Available data.
-- ==== Sys2Proof/Machine/Real.lean ====
section
/-! DEFINITION. The elementary functions of the special-function die, as numbers of 700 fraction bits: far below the
spacing of any format, so that a result is the exact value's own wherever the value is irrational (spec 10 R216 to R218; log 9). -/

namespace Sys2Proof.Machine

open Sys2Proof

/-! ## Fixed point: an integer v stands for v x 2^-700 -/

def fxBits : Nat := 700
def fxOne : Int := 2 ^ fxBits
def fxMul (a b : Int) : Int := a * b / fxOne
def fxDiv (a b : Int) : Int := a * fxOne / b

/-- The sum of n terms, each made from the one before it. -/
def fxSeries (next : Nat → Int → Int) (n : Nat) (t : Int) : Int :=
  ((List.range n).foldl (fun (a : Int × Int) k => (next k a.1, a.2 + a.1)) (t, 0)).2

/-- The sum of t x t2^k / (2k + 1): an inverse tangent, hyperbolic where t2 is the square of t. -/
def fxOdd (n : Nat) (t t2 : Int) : Int :=
  ((List.range n).foldl (fun (a : Int × Int) (k : Nat) => (fxMul a.1 t2, a.2 + a.1 / (2 * k + 1 : Nat))) (t, 0)).2

def fxAtanh (t : Int) : Int := fxOdd 240 t (fxMul t t)

def fxLn2 : Int := 2 * fxAtanh (fxOne / 3)

/-- Four times the arctangent of 1, by Machin's sum. -/
def fxPi : Int := 16 * fxOdd 160 (fxOne / 5) (-fxOne / 25) - 4 * fxOdd 160 (fxOne / 239) (-fxOne / 57121)

/-- e^x for |x| up to 800: the series at x / 2^20, squared 20 times. -/
def fxExp (x : Int) : Int :=
  let y := x / 2 ^ 20
  (List.range 20).foldl (fun a _ => fxMul a a) (fxSeries (fun k t => fxMul t y / (k + 1 : Nat)) 60 fxOne)

/-- ln of m x 2^e, with the mantissa brought to 3/4 up to 3/2. -/
def fxLn (m : Nat) (e : Int) : Int :=
  let l := Nat.log2 m
  let v : Int := (m : Int) * fxOne / 2 ^ l
  let (v, e) := if 3 * fxOne ≤ 2 * v then (v / 2, e + l + 1) else (v, e + l)
  2 * fxAtanh (fxDiv (v - fxOne) (v + fxOne)) + e * fxLn2

/-- Sine and cosine, of the angle less its whole turns. -/
def fxTurn (x : Int) : Int := (x + fxPi) % (2 * fxPi) - fxPi
def fxSin (x : Int) : Int :=
  let r := fxTurn x
  fxSeries (fun k t => -(fxMul t (fxMul r r) / ((2 * k + 2) * (2 * k + 3) : Nat))) 100 r
def fxCos (x : Int) : Int :=
  let r := fxTurn x
  fxSeries (fun k t => -(fxMul t (fxMul r r) / ((2 * k + 1) * (2 * k + 2) : Nat))) 100 fxOne

/-- erf z for |z| up to 15: (2 / sqrt pi) e^(-z^2) times the sum of 2^n z^(2n+1) / (2n+1)!!. -/
def fxErf (z : Int) : Int :=
  let z2 := fxMul z z
  let root : Int := isqrt (fxPi * fxOne).toNat
  fxDiv (2 * fxMul (fxExp (-z2)) (fxSeries (fun k t => fxMul t (2 * z2) / (2 * k + 3 : Nat)) 1100 z)) root

/-! ## Between values and fixed point -/

/-- An irrational value; one below the last fraction bit is not zero. -/
def fxReal (v : Int) : XR := .fin (decide (v < 0)) (max 1 v.natAbs) (-(fxBits : Int)) true

/-- A finite value held to a range, beyond which a function has its limit as far as any format can tell. -/
def fxOf (lim : Int) : XR → Int
  | .fin n m e _ =>
    let v : Int := if (lim.natAbs : Int) < (m : Int) * 2 ^ (e.toNat) ∧ 0 ≤ e then lim * fxOne
      else min (lim * fxOne) (if 0 ≤ e + fxBits then (m : Int) * 2 ^ (e + fxBits).toNat else (m : Int) / 2 ^ (-(e + fxBits)).toNat)
    if n then -v else v
  | _ => 0

/-- A finite value as it stands. -/
def fxAll (x : XR) : Int := fxOf (2 ^ 200) x

/-- 1 / (1 + e^-x). -/
def fxSig (x : Int) : Int := fxDiv fxOne (fxOne + fxExp (-x))

/-- The square root of a positive value, and its reciprocal. -/
def rootOf (m : Nat) (e : Int) : XR :=
  let (m, e) := if e % 2 = 0 then (m, e) else (2 * m, e - 1)
  let r := isqrt (m * 2 ^ 600)
  .fin false r (e / 2 - 300) (decide (r * r ≠ m * 2 ^ 600))
def invRoot (m : Nat) (e : Int) : XR :=
  let (m, e) := if e % 2 = 0 then (m, e) else (2 * m, e - 1)
  let r := isqrt (2 ^ 1200 / m)
  .fin false r (-(e / 2) - 600) (decide (r * r * m ≠ 2 ^ 1200))

/-- log2 of a power of two. -/
def powerOf2 (m : Nat) (e : Int) : Option Int := if m = 2 ^ Nat.log2 m then some ((Nat.log2 m : Int) + e) else none

/-- The exponent of a value that is a small integer. -/
def asInt (x : XR) : Option Int :=
  match x with
  | .fin n m e _ =>
    let v : Int := if 0 ≤ e then (m * 2 ^ e.toNat : Nat) else (m / 2 ^ (-e).toNat : Nat)
    if (0 ≤ e ∧ e < 16) ∨ (e < 0 ∧ m % 2 ^ (-e).toNat = 0) then some (if n then -v else v) else none
  | _ => none

/-- The value of a function, by its OPC less 0x300, at a finite argument that is not zero, where it is a real number
(10 R216). -/
def elementary (f : Fin 15) (x : XR) : XR :=
  match f.val, x with
  | 0, _ => fxReal (fxExp (fxOf 400 x))
  | 1, _ => match asInt x with
    | some n => if n.natAbs ≤ 600 then .fin false 1 n false else fxReal (fxExp (fxMul (fxOf 600 x) fxLn2))
    | none => fxReal (fxExp (fxMul (fxOf 600 x) fxLn2))
  | 2, .fin _ m e _ => fxReal (fxLn m e)
  | 3, .fin _ m e _ => match powerOf2 m e with
    | some n => XR.ofInt n
    | none => fxReal (fxDiv (fxLn m e) fxLn2)
  | 4, _ => XR.quot (XR.ofInt 1) x 400
  | 5, .fin _ m e _ => invRoot m e
  | 6, .fin _ m e _ => rootOf m e
  | 7, _ =>
    let u := fxExp (2 * fxOf 200 x)
    fxReal (fxDiv (u - fxOne) (u + fxOne))
  | 8, _ => fxReal (fxSig (fxOf 400 x))
  | 9, _ =>
    let z := fxDiv (fxOf 21 x) (isqrt (2 * fxOne * fxOne).toNat)
    (XR.mul x (fxReal ((fxOne + fxErf z) / 2))).1
  | 10, _ => (XR.mul x (fxReal (fxSig (fxOf 400 x)))).1
  | 11, _ => fxReal (fxSin (fxAll x))
  | 12, _ => fxReal (fxCos (fxAll x))
  | 13, _ => fxReal (fxErf (fxOf 15 x))
  | _, _ => .nan

end Sys2Proof.Machine
end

What the task asks.
Give the data again in full, keeping every line as it was.

Answer to the exercise.
-- ==== Sys2Proof/Machine/Real.lean ====
section
/-! DEFINITION. The elementary functions of the special-function die, as numbers of 700 fraction bits: far below the
spacing of any format, so that a result is the exact value's own wherever the value is irrational (spec 10 R216 to R218; log 9). -/

namespace Sys2Proof.Machine

open Sys2Proof

/-! ## Fixed point: an integer v stands for v x 2^-700 -/

def fxBits : Nat := 700
def fxOne : Int := 2 ^ fxBits
def fxMul (a b : Int) : Int := a * b / fxOne
def fxDiv (a b : Int) : Int := a * fxOne / b

/-- The sum of n terms, each made from the one before it. -/
def fxSeries (next : Nat → Int → Int) (n : Nat) (t : Int) : Int :=
  ((List.range n).foldl (fun (a : Int × Int) k => (next k a.1, a.2 + a.1)) (t, 0)).2

/-- The sum of t x t2^k / (2k + 1): an inverse tangent, hyperbolic where t2 is the square of t. -/
def fxOdd (n : Nat) (t t2 : Int) : Int :=
  ((List.range n).foldl (fun (a : Int × Int) (k : Nat) => (fxMul a.1 t2, a.2 + a.1 / (2 * k + 1 : Nat))) (t, 0)).2

def fxAtanh (t : Int) : Int := fxOdd 240 t (fxMul t t)

def fxLn2 : Int := 2 * fxAtanh (fxOne / 3)

/-- Four times the arctangent of 1, by Machin's sum. -/
def fxPi : Int := 16 * fxOdd 160 (fxOne / 5) (-fxOne / 25) - 4 * fxOdd 160 (fxOne / 239) (-fxOne / 57121)

/-- e^x for |x| up to 800: the series at x / 2^20, squared 20 times. -/
def fxExp (x : Int) : Int :=
  let y := x / 2 ^ 20
  (List.range 20).foldl (fun a _ => fxMul a a) (fxSeries (fun k t => fxMul t y / (k + 1 : Nat)) 60 fxOne)

/-- ln of m x 2^e, with the mantissa brought to 3/4 up to 3/2. -/
def fxLn (m : Nat) (e : Int) : Int :=
  let l := Nat.log2 m
  let v : Int := (m : Int) * fxOne / 2 ^ l
  let (v, e) := if 3 * fxOne ≤ 2 * v then (v / 2, e + l + 1) else (v, e + l)
  2 * fxAtanh (fxDiv (v - fxOne) (v + fxOne)) + e * fxLn2

/-- Sine and cosine, of the angle less its whole turns. -/
def fxTurn (x : Int) : Int := (x + fxPi) % (2 * fxPi) - fxPi
def fxSin (x : Int) : Int :=
  let r := fxTurn x
  fxSeries (fun k t => -(fxMul t (fxMul r r) / ((2 * k + 2) * (2 * k + 3) : Nat))) 100 r
def fxCos (x : Int) : Int :=
  let r := fxTurn x
  fxSeries (fun k t => -(fxMul t (fxMul r r) / ((2 * k + 1) * (2 * k + 2) : Nat))) 100 fxOne

/-- erf z for |z| up to 15: (2 / sqrt pi) e^(-z^2) times the sum of 2^n z^(2n+1) / (2n+1)!!. -/
def fxErf (z : Int) : Int :=
  let z2 := fxMul z z
  let root : Int := isqrt (fxPi * fxOne).toNat
  fxDiv (2 * fxMul (fxExp (-z2)) (fxSeries (fun k t => fxMul t (2 * z2) / (2 * k + 3 : Nat)) 1100 z)) root

/-! ## Between values and fixed point -/

/-- An irrational value; one below the last fraction bit is not zero. -/
def fxReal (v : Int) : XR := .fin (decide (v < 0)) (max 1 v.natAbs) (-(fxBits : Int)) true

/-- A finite value held to a range, beyond which a function has its limit as far as any format can tell. -/
def fxOf (lim : Int) : XR → Int
  | .fin n m e _ =>
    let v : Int := if (lim.natAbs : Int) < (m : Int) * 2 ^ (e.toNat) ∧ 0 ≤ e then lim * fxOne
      else min (lim * fxOne) (if 0 ≤ e + fxBits then (m : Int) * 2 ^ (e + fxBits).toNat else (m : Int) / 2 ^ (-(e + fxBits)).toNat)
    if n then -v else v
  | _ => 0

/-- A finite value as it stands. -/
def fxAll (x : XR) : Int := fxOf (2 ^ 200) x

/-- 1 / (1 + e^-x). -/
def fxSig (x : Int) : Int := fxDiv fxOne (fxOne + fxExp (-x))

/-- The square root of a positive value, and its reciprocal. -/
def rootOf (m : Nat) (e : Int) : XR :=
  let (m, e) := if e % 2 = 0 then (m, e) else (2 * m, e - 1)
  let r := isqrt (m * 2 ^ 600)
  .fin false r (e / 2 - 300) (decide (r * r ≠ m * 2 ^ 600))
def invRoot (m : Nat) (e : Int) : XR :=
  let (m, e) := if e % 2 = 0 then (m, e) else (2 * m, e - 1)
  let r := isqrt (2 ^ 1200 / m)
  .fin false r (-(e / 2) - 600) (decide (r * r * m ≠ 2 ^ 1200))

/-- log2 of a power of two. -/
def powerOf2 (m : Nat) (e : Int) : Option Int := if m = 2 ^ Nat.log2 m then some ((Nat.log2 m : Int) + e) else none

/-- The exponent of a value that is a small integer. -/
def asInt (x : XR) : Option Int :=
  match x with
  | .fin n m e _ =>
    let v : Int := if 0 ≤ e then (m * 2 ^ e.toNat : Nat) else (m / 2 ^ (-e).toNat : Nat)
    if (0 ≤ e ∧ e < 16) ∨ (e < 0 ∧ m % 2 ^ (-e).toNat = 0) then some (if n then -v else v) else none
  | _ => none

/-- The value of a function, by its OPC less 0x300, at a finite argument that is not zero, where it is a real number
(10 R216). -/
def elementary (f : Fin 15) (x : XR) : XR :=
  match f.val, x with
  | 0, _ => fxReal (fxExp (fxOf 400 x))
  | 1, _ => match asInt x with
    | some n => if n.natAbs ≤ 600 then .fin false 1 n false else fxReal (fxExp (fxMul (fxOf 600 x) fxLn2))
    | none => fxReal (fxExp (fxMul (fxOf 600 x) fxLn2))
  | 2, .fin _ m e _ => fxReal (fxLn m e)
  | 3, .fin _ m e _ => match powerOf2 m e with
    | some n => XR.ofInt n
    | none => fxReal (fxDiv (fxLn m e) fxLn2)
  | 4, _ => XR.quot (XR.ofInt 1) x 400
  | 5, .fin _ m e _ => invRoot m e
  | 6, .fin _ m e _ => rootOf m e
  | 7, _ =>
    let u := fxExp (2 * fxOf 200 x)
    fxReal (fxDiv (u - fxOne) (u + fxOne))
  | 8, _ => fxReal (fxSig (fxOf 400 x))
  | 9, _ =>
    let z := fxDiv (fxOf 21 x) (isqrt (2 * fxOne * fxOne).toNat)
    (XR.mul x (fxReal ((fxOne + fxErf z) / 2))).1
  | 10, _ => (XR.mul x (fxReal (fxSig (fxOf 400 x)))).1
  | 11, _ => fxReal (fxSin (fxAll x))
  | 12, _ => fxReal (fxCos (fxAll x))
  | 13, _ => fxReal (fxErf (fxOf 15 x))
  | _, _ => .nan

end Sys2Proof.Machine
end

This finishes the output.